Comparison for the nine months ended
The following table summarizes our results of operations:
Nine Months Ended September 30,
(in thousands) 2022 2021 Change
Revenue
Grant revenue $ 1,010 $ 7,335 $ (6,325 )
Product revenue, net 3,545 - 3,545
Total revenue, net 4,555 7,335 (2,780 )
Cost of product sold 6,059 - 6,059
Gross profit (loss) (1,504 ) 7,335 (8,839 )
Operating expenses:
Research and development 55,589 140,529 (84,940 )
Selling, general and administrative 29,933 30,102 (169 )
Total operating expenses 85,522 170,631 (85,109 )
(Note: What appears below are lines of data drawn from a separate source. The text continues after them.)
-- ==== Sys2Proof/Config.lean ====
section
/-! DEFINITION. Constants the source fixes (00_scope R6), parameters it leaves open (R7), and the model's free values. -/

namespace Sys2Proof

/-- The open parameters of R7, as plain data. A parameter with a lower bound is held as its excess over
that bound, so every value of this type meets the constraints of R7. Durations are in ticks of an unnamed unit. -/
structure Params where
  /-- `CRC8_TABLE`, 256 bytes (R22, R132). -/
  crc8Table : Vector Byte 256
  /-- `CRC8_INIT` (R7, 40_crc R131): any byte. -/
  crc8Init : Byte
  /-- Ticks in one bit time, beyond one. -/
  bitTimeExtra : Nat
  /-- `T_QUIET` beyond one tick (`T_QUIET` > 0). -/
  quietExtra : Nat
  /-- `T_BYTE_GAP` >= 0. -/
  byteGap : Nat
  /-- `T_BREAK_HOLD` beyond one tick more than one character time. -/
  breakHoldExtra : Nat
  /-- `RX_BUF_CAP` beyond 34. -/
  rxBufExtra : Nat
  /-- `TX_MAX_LEN` beyond 1. -/
  txMaxExtra : Nat
  /-- `RING_CAP` beyond 1. -/
  ringExtra : Nat
  /-- `EVQ_CAP` beyond 1. -/
  evqExtra : Nat
  /-- `LINE_ECHO` (D25). -/
  lineEcho : Bool
  /-- `ADDRESS_MASK`, used only by the host (D24). -/
  addressMask : Byte
  /-- `N_INST` = 2 (D34): the second unit, for the forwarding segment, exists. -/
  forwarding : Bool
  deriving DecidableEq, Repr, Inhabited

namespace Params

/-- `RX_BUF_CAP` >= 34 (R7). -/
def rxBufCap (p : Params) : Nat := 34 + p.rxBufExtra
/-- `TX_MAX_LEN` >= 1 (R7). -/
def txMaxLen (p : Params) : Nat := 1 + p.txMaxExtra
/-- `RING_CAP` >= 1 (R7). -/
def ringCap (p : Params) : Nat := 1 + p.ringExtra
/-- `EVQ_CAP` >= 1 (R7). -/
def evqCap (p : Params) : Nat := 1 + p.evqExtra
/-- One bit time, 1/`BAUD` (R91), in ticks. -/
def bitTime (p : Params) : Nat := 1 + p.bitTimeExtra
/-- `T_CHAR`, ten bit times (R12, R315). -/
def charTime (p : Params) : Nat := 10 * p.bitTime
/-- `T_QUIET` > 0 (R7). -/
def tQuiet (p : Params) : Nat := 1 + p.quietExtra
/-- `T_BREAK_HOLD`, longer than one character time (R7). -/
def tBreakHold (p : Params) : Nat := p.charTime + 1 + p.breakHoldExtra
/-- `N_INST` (R7, R255). -/
def nInst (p : Params) : Nat := if p.forwarding then 2 else 1

end Params

/-- How long a delay lasts, in ticks (R231; no rule depends on it, R315). -/
def Delay.ticks (p : Params) : Delay → Nat
  | .byteGap => p.byteGap
  | .breakHold => p.tBreakHold

namespace Config

/-- `BAUD`, bit/s (R6). -/
def baud : Nat := 9600
/-- `DATA_BITS` (R6). -/
def dataBits : Nat := 8
/-- `STOP_BITS` (R6). -/
def stopBits : Nat := 1
/-- Bit times of one character: start, data, stop; no parity (R6, R91). -/
def charBits : Nat := 1 + dataBits + stopBits
/-- `ROLE_BIT` (R6). -/
def roleBit : Byte := 0x80
/-- `ID_MASK` (R6). -/
def idMask : Byte := 0x7F
/-- `EXT_MARKER` (R6). -/
def extMarker : Byte := 0xFF
/-- `EXT_TYPE_BIAS` (R6). -/
def extTypeBias : Nat := 256
/-- `EXT_MIN_LEN` (R6). -/
def extMinLen : Nat := 6
/-- `POLL_MIN_LEN` (R6). -/
def pollMinLen : Nat := 1
/-- `POLL_MAX_LEN` (R6). -/
def pollMaxLen : Nat := 2
/-- `MIN_TELEGRAM_LEN` (R6). DESIGN CHOICE: held at 7, R6's value and the default of D12 and 93 U21, which call it a
parameter a model may vary (C8; log 4). -/
def minTelegramLen : Nat := 7
/-- `LEGACY_DATA_MAX`, not enforced by the block (R6, R161). -/
def legacyDataMax : Nat := 27
/-- The default of `CRC8_INIT` (R7, D3, 93 U2). -/
def crc8Init : Byte := 0x00

/-- The open parameters. FREE: no body, nothing can be proved of their values (log 4). -/
opaque openParams : Params

/-- The parameters of the machine after reset: open, but for `CRC8_INIT` at its default (R39, log 4, log 7). -/
def params : Params := { openParams with crc8Init := crc8Init }

/-- Free values: `freeChoice u k` is the `k`-th outcome in unit `u` (0 first, 1 second, 2 the turn of the
block's own agents) of a behaviour the spec leaves open. No body (log 5). -/
opaque freeChoice : Nat → Nat → Nat

end Config

end Sys2Proof
end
Loss from operations (87,026 ) (163,296 ) 76,270
Other income/(expense), net 943 (86 ) 1,029
Net loss and comprehensive loss $ (86,083 ) $ (163,382 ) $ 77,299
Grant revenue
Grant revenue for the nine months ended September 30, 2022 and 2021 relates to
the NIH grants and the RADx initiative. During the nine months ended September
30, 2022 , $0.7 million of revenue was recognized related to meeting milestones
under our RADx initiative and $0.3 million of revenue was recognized related to
our NIH grant. During the nine months ended September 30, 2021 , $7.0 million of
revenue was recognized related to the RADx initiative and $0.3 million was
recognized related to our NIH grant. The RADx initiative expired on January 30,
2022 .
Product revenue, net, cost of product sold and gross profit (loss)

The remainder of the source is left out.